/-- 46_stack_flags.md R514, its example. -/
theorem test_pushf : after (exec (.pushf)
    (start 0x0100 { clear with IF := true, OF := true, ZF := true, CF := true } 0x0000 [(15, 0x8000)] []))
    (fun t => (t.reg 15, t.byteAt 0x7FFE, t.byteAt 0x7FFF)) = some (0x7FFE, some 0x01, some 0x15) := by decide

/-- 46_stack_flags.md R512, its example. -/
theorem test_popf : after (exec (.popf)
    (start 0x0100 clear 0x0000 [(15, 0x7FFE)] [(0x7FFE, 0x01), (0x7FFF, 0x15)]))
    (fun t => (t.reg 15, t.fr.IF, t.fr.OF, t.fr.SF, t.fr.ZF, t.fr.AF)) = some (0x8000, true, true, false, true, false) := by decide

/-- 46_stack_flags.md R515, its example. -/
theorem test_clc : after (exec (.clc)
    (start 0x0100 { clear with CF := true, ZF := true } 0x0000 [] []))
    (fun t => (t.fr.CF, t.fr.ZF)) = some (false, true) := by decide

/-- 46_stack_flags.md R517, its example. -/
theorem test_stc : after (exec (.stc)
    (start 0x0100 { clear with ZF := true } 0x0000 [] []))
    (fun t => (t.fr.CF, t.fr.ZF)) = some (true, true) := by decide

/-- 46_stack_flags.md R516, its example. -/
theorem test_cli : after (exec (.cli)
    (start 0x0100 { clear with IF := true, CF := true } 0x0000 [] []))
    (fun t => (t.fr.IF, t.fr.CF)) = some (false, true) := by decide

/-- 46_stack_flags.md R518, its example. -/
theorem test_sti : after (exec (.sti)
    (start 0x0100 { clear with CF := true } 0x0000 [] []))
    (fun t => (t.fr.IF, t.fr.CF)) = some (true, true) := by decide

/-- 47_system.md R534, its example. -/
theorem test_nop : after (exec (.nop)
    (start 0x0100 clear 0x0000 [] []))
    (fun t => t.pc) = some (0x0102) := by decide

/-- 45_control.md R475, its example. -/
theorem test_jz : after (exec (.jz 0x0020)
    (start 0x0100 { clear with ZF := true } 0x0000 [] []))
    (fun t => t.pc) = some (0x0122) := by decide

/-- 45_control.md R476, its example. -/
theorem test_jnz : after (exec (.jnz 0x0020)
    (start 0x0100 clear 0x0000 [] []))
    (fun t => t.pc) = some (0x0122) := by decide

/-- 45_control.md R477, its example. -/
theorem test_jc : after (exec (.jc 0x0020)
    (start 0x0100 { clear with CF := true } 0x0000 [] []))
    (fun t => t.pc) = some (0x0122) := by decide

/-- 45_control.md R478, its example. -/
theorem test_jnc : after (exec (.jnc 0x0020)
    (start 0x0100 clear 0x0000 [] []))
    (fun t => t.pc) = some (0x0122) := by decide

/-- 45_control.md R479, its example. -/
theorem test_js : after (exec (.js 0x0020)
    (start 0x0100 { clear with SF := true } 0x0000 [] []))
    (fun t => t.pc) = some (0x0122) := by decide

/-- 45_control.md R480, its example. -/
theorem test_jns : after (exec (.jns 0x0020)
    (start 0x0100 clear 0x0000 [] []))
    (fun t => t.pc) = some (0x0122) := by decide

/-- 45_control.md R481, its example. -/
theorem test_jo : after (exec (.jo 0x0020)
    (start 0x0100 { clear with OF := true } 0x0000 [] []))
    (fun t => t.pc) = some (0x0122) := by decide

/-- 45_control.md R482, its example. -/
theorem test_jno : after (exec (.jno 0x0020)
    (start 0x0100 clear 0x0000 [] []))
    (fun t => t.pc) = some (0x0122) := by decide

/-- 45_control.md R483, its example. -/
theorem test_jge : after (exec (.jge 0x0020)
    (start 0x0100 { clear with SF := true, OF := true } 0x0000 [] []))
    (fun t => t.pc) = some (0x0122) := by decide

/-- 45_control.md R484, its example. -/
theorem test_jlt : after (exec (.jlt 0x0020)
    (start 0x0100 { clear with OF := true } 0x0000 [] []))
    (fun t => t.pc) = some (0x0122) := by decide

/-- 45_control.md R485, its example. -/
theorem test_jgt : after (exec (.jgt 0x0020)
    (start 0x0100 { clear with SF := true, OF := true } 0x0000 [] []))
    (fun t => t.pc) = some (0x0122) := by decide

/-- 45_control.md R486, its example. -/
theorem test_jle : after (exec (.jle 0x0020)
    (start 0x0100 { clear with ZF := true } 0x0000 [] []))
    (fun t => t.pc) = some (0x0122) := by decide

/-- 45_control.md R487, its example. -/
theorem test_jat : after (exec (.jat 0x0020)
    (start 0x0100 clear 0x0000 [] []))
    (fun t => t.pc) = some (0x0122) := by decide

/-- 45_control.md R488, its example. -/
theorem test_jbe : after (exec (.jbe 0x0020)
    (start 0x0100 { clear with ZF := true } 0x0000 [] []))
    (fun t => t.pc) = some (0x0122) := by decide

/-- 46_stack_flags.md R513, R511, its examples for R15. -/
theorem test_push_r15 : after (exec (.push 15) (start 0x0100 clear 0 [(15, 0x8000)] []))
    (fun t => (t.reg 15, t.wordAt 0x7FFE)) = some (0x7FFE, some 0x7FFE) := by decide

theorem test_pop_r15 : after (exec (.pop 15) (start 0x0100 clear 0 [(15, 0x7FFE)] [(0x7FFE, 0x12), (0x7FFF, 0x34)]))
    (fun t => t.reg 15) = some 0x1236 := by decide

/-- 45_control.md R496. -/
theorem test_calli_r15 : after (exec (.calli 15) (start 0x0100 clear 0 [(15, 0x8000)] []))
    (fun t => (t.pc, t.wordAt 0x7FFE)) = some (0x7FFE, some 0x0102) := by decide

**BRIEF**. Filter the records above for "wordAt" and copy every matching line.

**SOLUTION FOR THIS EXERCISE**.
    (fun t => (t.reg 15, t.wordAt 0x7FFE)) = some (0x7FFE, some 0x7FFE) := by decide
    (fun t => (t.pc, t.wordAt 0x7FFE)) = some (0x7FFE, some 0x0102) := by decide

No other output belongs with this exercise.